We have deployed Anubis to git.sr.ht.
After some internal discussions we have ultimately decided that the best course
of action to protect git.sr.ht from LLM crawlers is to deploy Anubis. This
software presents some users with a proof-of-work challenge which is solved by
the user’s browser with JavaScript.
This challenge is automatically bypassed for logged-in users. If your browser
does not support JavaScript (or you do not wish to enable it for any other
reason), log in at meta.sr.ht to circumvent it.

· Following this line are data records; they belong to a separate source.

-- ==== Sys2Proof/Decode.lean ====
section
/-! DEFINITION. The decoder, total on any bytes, and the encoder (spec/30_encoding.md R90 to R109). -/

namespace Sys2Proof

/-- Bytes the model gives no meaning to. -/
inductive Reject where
  /-- not an encoding of R110: another instruction, or undefined (R118). -/
  | foreign
  /-- the instruction does not end within the bytes given, of which at most 15 are read
  (spec/93_implementation_defined.md T16). -/
  | overlong
  /-- 16-bit addressing, 67H in a 32-bit mode (spec/93_implementation_defined.md T17). -/
  | address16
deriving DecidableEq, Repr

/-- What bytes decode to. `invalid` is an encoding of R110 that raises #UD by R108 (a) or (e) to (j). -/
inductive Decoded where
  | instr (i : Instr) (rest : List Byte)
  | invalid
  | rejected (r : Reject)
deriving DecidableEq, Repr

/-- As `Decoded`, before the fields are made an instruction. -/
inductive DecodedParts where
  | parts (p : Parts) (rest : List Byte)
  | invalid
  | rejected (r : Reject)
deriving DecidableEq, Repr

/-! ## The fields of the prefix -/

/-- The fields of P0, P1 and P2 (R92 to R94); the register extension bits are the logical ones (stored inverted). -/
structure Evex where
  r    : Bool
  x    : Bool
  b    : Bool
  r'   : Bool
  /-- P0 bit 3, which must be 0 -/
  p0b3 : Bool
  mmm  : BitVec 3
  w    : Bool
  vvvv : BitVec 4
  /-- P1 bit 2, which must be 1 -/
  p1b2 : Bool
  pp   : BitVec 2
  z    : Bool
  ll   : BitVec 2
  bb   : Bool
  v'   : Bool
  aaa  : BitVec 3
deriving DecidableEq, Repr

/-- The fields of the three prefix bytes (R92, R93, R94). -/
def Evex.ofBytes (p0 p1 p2 : Byte) : Evex where
  r    := !p0.getLsbD 7
  x    := !p0.getLsbD 6
  b    := !p0.getLsbD 5
  r'   := !p0.getLsbD 4
  p0b3 := p0.getLsbD 3
  mmm  := p0.extractLsb' 0 3
  w    := p1.getLsbD 7
  vvvv := ~~~(p1.extractLsb' 3 4)
  p1b2 := p1.getLsbD 2
  pp   := p1.extractLsb' 0 2
  z    := p2.getLsbD 7
  ll   := p2.extractLsb' 5 2
  bb   := p2.getLsbD 4
  v'   := !p2.getLsbD 3
  aaa  := p2.extractLsb' 0 3

/-- A one-bit field. -/
def bit (b : Bool) : BitVec 1 := BitVec.ofBool b

/-- Byte P0 (R92). -/
def Evex.p0 (e : Evex) : Byte := bit (!e.r) ++ bit (!e.x) ++ bit (!e.b) ++ bit (!e.r') ++ bit e.p0b3 ++ e.mmm

/-- Byte P1 (R93). -/
def Evex.p1 (e : Evex) : Byte := bit e.w ++ ~~~e.vvvv ++ bit e.p1b2 ++ e.pp

/-- Byte P2 (R94). -/
def Evex.p2 (e : Evex) : Byte := bit e.z ++ e.ll ++ bit e.bb ++ bit (!e.v') ++ e.aaa

/-! ## Legacy bytes before 62H -/

/-- The byte of a permitted legacy byte (R91). -/
def LegacyPrefix.byte : LegacyPrefix → Byte
  | .seg .es => 0x26
  | .seg .cs => 0x2E
  | .seg .ss => 0x36
  | .seg .ds => 0x3E
  | .seg .fs => 0x64
  | .seg .gs => 0x65
  | .addr32 => 0x67

/-- The permitted legacy bytes (R91). -/
def legacyPrefix? (b : Byte) : Option LegacyPrefix :=
  [LegacyPrefix.seg .es, .seg .cs, .seg .ss, .seg .ds, .seg .fs, .seg .gs, .addr32].find? (fun p => p.byte == b)

/-- LOCK, F2, F3, 66, and in 64-bit mode REX: #UD before an EVEX prefix (R91, R108 e). -/
def forbiddenLead (m : Mode) (b : Byte) : Bool :=
  b == 0xF0 || b == 0xF2 || b == 0xF3 || b == 0x66 || (m == .mode64 && b.extractLsb' 4 4 == 4#4)

/-- The bytes before 62H. -/
structure Lead where
  pfx       : List LegacyPrefix
  /-- a byte of `forbiddenLead` is among them -/
  forbidden : Bool
  rest      : List Byte
deriving DecidableEq, Repr

/-- Reads the bytes before 62H. -/
def scanLead (m : Mode) : List Byte → Lead
  | [] => ⟨[], false, []⟩
  | b :: bs =>
    match legacyPrefix? b with
    | some p => let l := scanLead m bs; ⟨p :: l.pfx, l.forbidden, l.rest⟩
    | none => if forbiddenLead m b then { scanLead m bs with forbidden := true } else ⟨[], false, b :: bs⟩

/-! ## ModRM, SIB and displacement -/

/-- Four displacement bytes, least significant first (R90). -/
def disp32Of (b0 b1 b2 b3 : Byte) : BitVec 32 := b3 ++ b2 ++ b1 ++ b0

/-- The bytes of a 32-bit displacement, least significant first (R90). -/
def disp32Bytes (d : BitVec 32) : List Byte :=
  [d.extractLsb' 0 8, d.extractLsb' 8 8, d.extractLsb' 16 8, d.extractLsb' 24 8]

/-- Reads a 32-bit displacement. -/
def readDisp32 : List Byte → Option (BitVec 32 × List Byte)
  | b0 :: b1 :: b2 :: b3 :: rest => some (disp32Of b0 b1 b2 b3, rest)
  | _ => none

/-- Reads the displacement that `mod` asks for (R95). -/
def readDisp (mod : BitVec 2) (bs : List Byte) : Option (Disp × List Byte) :=
  if mod == 0 then some (.none, bs)
  else if mod == 1 then
    match bs with
    | d :: rest => some (.d8 d, rest)
    | [] => none
  else (readDisp32 bs).map fun (d, rest) => (.d32 d, rest)

/-- Reads what follows ModRM for a memory operand; `x` and `b` are EVEX.X and EVEX.B (R95, spec/20_memory.md R62). -/
def readAddr (x b : Bool) (mod : BitVec 2) (rm : BitVec 3) (bs : List Byte) : Option (Addr × List Byte) :=
  if rm == 4 then
    match bs with
    | [] => none
    | sib :: rest =>
      let scale := sib.extractLsb' 6 2
      let index : GReg := bit x ++ sib.extractLsb' 3 3
      let base : GReg := bit b ++ sib.extractLsb' 0 3
      if mod == 0 && sib.extractLsb' 0 3 == 5#3 then
        (readDisp32 rest).map fun (d, rest) => (.sibDisp32 scale index d, rest)
      else (readDisp mod rest).map fun (d, rest) => (.sib scale index base d, rest)
  else if mod == 0 && rm == 5 then (readDisp32 bs).map fun (d, rest) => (.disp32 d, rest)
  else (readDisp mod bs).map fun (d, rest) => (.base (bit b ++ rm) d, rest)

/-! ## The decoder -/

/-- The encoding with this map, pp, W and opcode (R110, R117). -/
def Op.find (map : BitVec 3) (pp : BitVec 2) (w : Bool) (opcode : Byte) : Option Op :=
  Op.all.find? fun op => op.info.map == map && op.info.pp == pp && op.info.w == w && op.info.opcode == opcode

/-- The encoding an EVEX prefix and opcode select. Outside 64-bit mode `W` of the scalar converts is ignored (R99). -/
def Op.select (m : Mode) (e : Evex) (opcode : Byte) : Option Op :=
  (Op.find e.mmm e.pp e.w opcode).map fun op => if m == .mode64 then op else op.narrow

/-- The vector length `L'L` gives, `none` for #UD (R98). -/
def LenKind.length (k : LenKind) (ll : BitVec 2) : Option VL :=
  match k with
  | .llig => some .v128
  | .only128 => if ll == 0 then some .v128 else none
  | .packed => if ll == 0 then some .v128 else if ll == 1 then some .v256 else if ll == 2 then some .v512 else none

/-- The register form of r/m with its vector length, `none` for #UD (R98, R102). -/
def Op.regLoc (op : Op) (r : VReg) (bb : Bool) (ll : BitVec 2) : Option (Loc × VL) :=
  if bb then
    match op.info.regB with
    | .none => none
    | .er => some (.regEr r ll, .v512)
    | .sae => some (.regSae r, if op.info.len == .packed then .v512 else .v128)
  else (op.info.len.length ll).map fun vl => (.reg r, vl)

/-- The memory form of r/m with its vector length, `none` for #UD (R98, R102). -/
def Op.memLoc (op : Op) (a : Addr) (bb : Bool) (ll : BitVec 2) : Option (Loc × VL) :=
  if bb && !op.info.bcst then none
  else (op.info.len.length ll).map fun vl => (if bb then .bcst a else .mem a, vl)

/-- The number in `ModRM.reg`, `none` for #UD. Outside 64-bit mode EVEX.R' does not extend a vector register number, and
EVEX.R is 0 (R96). -/
def DestKind.number (d : DestKind) (m : Mode) (e : Evex) (reg : BitVec 3) : Option VReg :=
  match d with
  | .vector => some (bit (e.r' && m == .mode64) ++ bit e.r ++ reg)
  | .opmask => if e.r || e.r' then none else some (0#2 ++ reg)
  | .general => if e.r' then none else some (0#1 ++ bit e.r ++ reg)

/-- The VVVV operand, `none` for #UD on a form without one (R96, R103). -/
def Op.vvvvNumber (op : Op) (m : Mode) (e : Evex) : Option VReg :=
  if op.info.usesV then
    some (if m == .mode64 then bit e.v' ++ e.vvvv else (e.vvvv.setWidth 3).setWidth 5)
  else if e.vvvv == 0 && !e.v' then some 0 else none

/-- The write mask fields are allowed (R101). -/
def Op.maskOk (op : Op) (e : Evex) : Bool :=
  if op.info.masked then !e.z || (op.info.zeroing && e.aaa != 0) else e.aaa == 0 && !e.z

/-- The fields of an encoding of R110 whose bytes are all there, `none` for #UD (R108 f to j). -/
def Op.fields (op : Op) (m : Mode) (e : Evex) (reg : BitVec 3) (loc : Option (Loc × VL)) (pfx : List LegacyPrefix)
    (imm : Byte) : Option Parts :=
  if e.p0b3 || !e.p1b2 || !op.maskOk e then none
  else
    match op.info.dest.number m e reg, op.vvvvNumber m e, loc with
    | some d, some v, some (l, vl) =>
      some ⟨op, vl, { reg := d, vvvv := v, rm := ⟨pfx, l⟩, aaa := e.aaa, z := e.z, imm := imm }⟩
    | _, _, _ => none

/-- Reads the immediate byte, if the form has one; 0 stands for none. -/
def Op.readImm (op : Op) (bs : List Byte) : Option (Byte × List Byte) :=
  if op.hasImm then
    match bs with
    | [] => none
    | i :: rest => some (i, rest)
  else some (0, bs)

/-- The parts, or #UD where the fields are refused. -/
def finishDecode (forbidden : Bool) (p : Option Parts) (rest : List Byte) : DecodedParts :=
  if forbidden then .invalid
  else
    match p with
    | some p => .parts p rest
    | none => .invalid

/-- EVEX encodings are #UD in real and virtual-8086 mode, whatever their operands are (R108 a, R109). -/
def Mode.refusesEvex : Mode → Bool
  | .real | .virtual8086 => true
  | .protectedMode | .compatibility | .mode64 => false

Note that Anubis is only being used for the web frontend. API access and git
operations are unaffected.
This solution is robust and reliable. We do not want to leave it enabled
indefinitely, but considering that the user impact is minimal and it is
sufficient to mitigate the LLM traffic, we consider the matter closed and are
closing this notice. Thank you for your patience while we prepared our
mitigations.
(09:00 UTC — Mar 24)
SourceHut continues to face disruptions due to aggressive LLM crawlers.

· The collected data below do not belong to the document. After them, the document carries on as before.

-- ==== Sys2Proof/Machine/Step.lean ====
section
/-! DEFINITION. One step: fetch, decode, execute (spec/30_encoding.md R114). -/

namespace Sys2Proof.Machine

/-- One step. Encodings that R108 (e) to (j) refuse raise #UD; bytes that the spec gives no meaning to are refused. -/
def step (s : State) : Host.Outcome State Fault Refusal :=
  match decode s.mode s.fetchBytes with
  | .instr i _ => exec i s
  | .invalid => raise .ud s
  | .rejected r => .refused (refusalOf r)

/-- `s` with the instruction of `nbits` bits numbered `w` where the next step fetches, and the extension enabled as
spec/70_reset_and_hazards.md R472 says a model starts (log entry 9). -/
def State.withFetchWord (s : State) (nbits w : Nat) : State := (s.enabled).withCode (tableBytes nbits w)

end Sys2Proof.Machine
end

We are continuously working to deploy mitigations. We have deployed a number of
mitigations which are keeping the problem contained for now. However, some of
our mitigations may impact end-users.
In particular, we have deployed Nepenthes to certain routes which are
associated with large volumes of LLM-related traffic. You may encounter certain
pages which are not usable as a result, especially if you are not logged in.
Mitigations only affect the web frontend of SourceHut: SSH access, git
operations, API access, and so on, should behave normally.
We understand that some of our mitigations are user-impacting. We apologize for
the inconvenience. These measures are temporary, but we do not have an estimate
for when they will no longer be required. To be honest, we are running out of
ideas for how to deal with these LLM bots. Your patience is appreciated.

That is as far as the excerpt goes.